Project 4: 75 points

Due: Beginning of class, December 6th or December 8th, 2010

Conducting the Study (25 points)

            Attach photos of some of the people participating in your study (if appropriate) and/or transcripts of participants as appendices to your final report.  Ensure you get permission from subjects for this. 

            Undergraduates: you must run at least 15 participants through your study (unless okayed by the professor to run fewer)

            Graduate students: you must run at least 30 participants through your study (unless okayed by the professor to run fewer)

            Grading: number of participants (15 points), and study design (10 points)

Presentation – December 6th or December 8th (random draw) – 5 points

Each talk is 3:00 minutes in length (6 slides, each should last 30 seconds each.  PRACTICE!.  Aim to finish about 10 seconds early.  If you go over, you will have to stop immediately.

Email link to TA so he can create a webpage with everyone’s presentation.  Make sure you use the PPT format (NOT PPTX).  Test it on the classroom computer.  Anytime spent getting your presentation ready is counted as part of your presentation.
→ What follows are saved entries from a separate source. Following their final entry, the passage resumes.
-- ==== Sys2Proof/Proofs/Updates.lean ====
section
/-! What the register updates of the receive path leave unchanged, as frames that compose, and the events a state holds after one more was
raised (30_encoding.md R98; 10_state.md R26). -/

namespace Sys2Proof.Machine

/-! Frames of updates that write registers alone. -/

/-- A further update that writes registers alone adds them to a frame. -/
theorem State.Frame.trans {s t u : State} {regs regs' : List Reg} {lo n : Nat} (h : s.Frame t regs lo n) (h' : t.Frame u regs' 0 0) :
    s.Frame u (regs ++ regs') lo n where
  regs r hr hs he hb := by
    have hregs : r ∉ regs := fun hmem => hr (List.mem_append_left _ hmem)
    have hregs' : r ∉ regs' := fun hmem => hr (List.mem_append_right _ hmem)
    exact (h'.regs r hregs' hs he hb).trans (h.regs r hregs hs he hb)
  bytes a ha := (h'.bytes a (.inr (by omega))).trans (h.bytes a ha)
  hidden := ⟨h'.hidden.1.trans h.hidden.1, h'.hidden.2.trans h.hidden.2⟩
  port := h'.port.trans h.port

/-- An update that leaves memory, the hidden store and the host's port is framed by the registers it writes. -/
theorem State.frame_of_regBytes {s t : State} {regs : List Reg}
    (hregs : ∀ r : Reg, r ∉ regs → r ≠ .status → r ≠ .events → r.isBuffer = false → t.regBytes r = s.regBytes r)
    (hrest : t.mem = s.mem ∧ t.ctx.segbuf = s.ctx.segbuf ∧ t.ctx.seglen = s.ctx.seglen ∧ t.port = s.port) : s.Frame t regs 0 0 := by
  obtain ⟨hmem, hsegbuf, hseglen, hport⟩ := hrest
  exact ⟨hregs, fun a _ => by rw [hmem], ⟨hsegbuf, hseglen⟩, hport⟩

theorem State.frame_raise (s : State) (e : Event) : s.Frame (s.raise e) [] 0 0 := by
  refine State.frame_of_regBytes (fun r _ _ he _ => ?_) ⟨rfl, rfl, rfl, rfl⟩
  cases r <;> simp_all [State.regBytes]

theorem State.frame_setFlag (s : State) (f : RFlag) (b : Bool) : s.Frame (s.setCtx (s.ctx.setFlag f b)) [.rflags] 0 0 := by
  refine State.frame_of_regBytes (fun r hr _ _ _ => ?_) ⟨rfl, rfl, rfl, rfl⟩
  cases r <;> simp_all [State.regBytes]

theorem State.frame_setSegvalid (s : State) (v : BitVec 32) : s.Frame (s.setCtx { s.ctx with segvalid := v }) [.segvalid] 0 0 := by
  refine State.frame_of_regBytes (fun r hr _ _ _ => ?_) ⟨rfl, rfl, rfl, rfl⟩
  cases r <;> simp_all [State.regBytes]

theorem State.frame_cleared (s : State) : s.Frame (s.setCtx s.ctx.cleared) [.rflags, .segvalid, .blockack, .rseqzero] 0 0 := by
  refine State.frame_of_regBytes (fun r hr _ _ _ => ?_) ⟨rfl, rfl, rfl, rfl⟩
  cases r <;> simp_all [State.regBytes, RxContext.cleared]

theorem State.frame_setAckbuf (s : State) (p : Six) : s.Frame { s with ackbuf := p } [.ackbuf] 0 0 := by
  refine State.frame_of_regBytes (fun r hr _ _ _ => ?_) ⟨rfl, rfl, rfl, rfl⟩
  cases r <;> simp_all [State.regBytes]

theorem State.frame_setTseq (s : State) (t : Seq) : s.Frame (s.setPar { s.par with tseq := t }) [.tseq] 0 0 := by
  refine State.frame_of_regBytes (fun r hr _ _ _ => ?_) ⟨rfl, rfl, rfl, rfl⟩
  cases r <;> simp_all [State.regBytes]

theorem State.frame_setSegmentIndices (s : State) (segN segO : Byte) :
    s.Frame (s.setParsed { s.parsed with rxseg := segN, rxsego := segO }) [.rxseg, .rxsego] 0 0 := by
  refine State.frame_of_regBytes (fun r hr _ _ _ => ?_) ⟨rfl, rfl, rfl, rfl⟩
  cases r <;> simp_all [State.regBytes]

/-- The first header byte goes to COPC and TCTRL (R191, R192). -/
theorem State.frame_noteHeaderByte (s : State) (h0 : BitVec 7) (z : Bool) : s.Frame (s.noteHeaderByte h0 z) [.tctrl, .copc] 0 0 := by
  refine State.frame_of_regBytes (fun r hr _ _ _ => ?_) ⟨by simp, by simp, by simp, by simp⟩
  unfold State.noteHeaderByte
  split <;> cases r <;> simp_all [State.regBytes]

theorem State.frame_noteSegment (s : State) (g : Segment) : s.Frame (s.noteSegment g) [.tctrl, .copc, .rxseg, .rxsego] 0 0 :=
  (s.frame_noteHeaderByte g.h0 g.szmic).trans (State.frame_setSegmentIndices _ _ _)

/-! Events. -/

/-- An event raised where a condition holds. -/
def State.raiseIf (s : State) (p : Prop) [Decidable p] (e : Event) : State := if p then s.raise e else s

@[simp] theorem State.raiseIf_ctx (s : State) (p : Prop) [Decidable p] (e : Event) : (s.raiseIf p e).ctx = s.ctx := by
  unfold State.raiseIf; split <;> rfl

@[simp] theorem State.raiseIf_matcher (s : State) (p : Prop) [Decidable p] (e : Event) : (s.raiseIf p e).matcher = s.matcher := by
  unfold State.raiseIf; split <;> rfl

theorem State.frame_raiseIf (s : State) (p : Prop) [Decidable p] (e : Event) : s.Frame (s.raiseIf p e) [] 0 0 := by
  unfold State.raiseIf
  split
  · exact s.frame_raise e
  · exact State.frame_of_regBytes (fun _ _ _ _ _ => rfl) ⟨rfl, rfl, rfl, rfl⟩

/-- EVENTS starts empty in every command (R98). -/
theorem State.eventsAre_begin (s : State) : s.begin.eventsAre [] := fun e => e.isIn_zero

/-- Writing STATUS leaves EVENTS. -/
theorem State.eventsAre.finish {t : State} {es : List Event} (h : t.eventsAre es) (c : StatusCode) : (t.finish c).eventsAre es := h

theorem State.eventsAre.raise {t : State} {es : List Event} (h : t.eventsAre es) (e : Event) : (t.raise e).eventsAre (es ++ [e]) := by
  intro e'
  rw [State.raise_events, Event.isIn_setBit, h e']
  by_cases he : e' = e <;> simp [he]

theorem State.eventsAre.raiseIf {t : State} {es : List Event} (h : t.eventsAre es) (p : Prop) [Decidable p] (e : Event) :
    (t.raiseIf p e).eventsAre (es ++ if p then [e] else []) := by
  unfold State.raiseIf
  split
  · exact h.raise e
  · rwa [List.append_nil]

end Sys2Proof.Machine
end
Goal: explain at a high level what your study was, and what you found.  The paper report will have all the details.   Suggested format:

            Slide 1 – Title, your name, problem to be addressed

Slide 2 – Screenshot or images of existing system

Slide 3 – Screenshot or images of your system

            Slide 4 – User study conditions (include # of participants and rationale)

            Slide 5 – Results and analysis

            Slide 6 – Results, analysis, and conclusions

            After 3:00 your talk will end.

Grading:

            Content – how well you explained your work and results. 

Staying on time

Project Report (45 points)

Submit PDF to via Sakai, due before class on December 8th (for everyone).

3 pages, 1” margins, single space, 12 pt font, Times New Roman, PDF. 

Analysis (30 points) – For each primary and secondary hypothesis: present statistical analysis (including at least: number of participants in each condition, means, standard deviations, t-values, p-values).  Discuss hypothesis accept/reject and what it means from a design standpoint.

Discussion (15 points) –

What can others learn from you having conducted this work? 

What can others learn from you conducting this study? 

Conclusions for developers of similar projects (what guidelines would you propose?)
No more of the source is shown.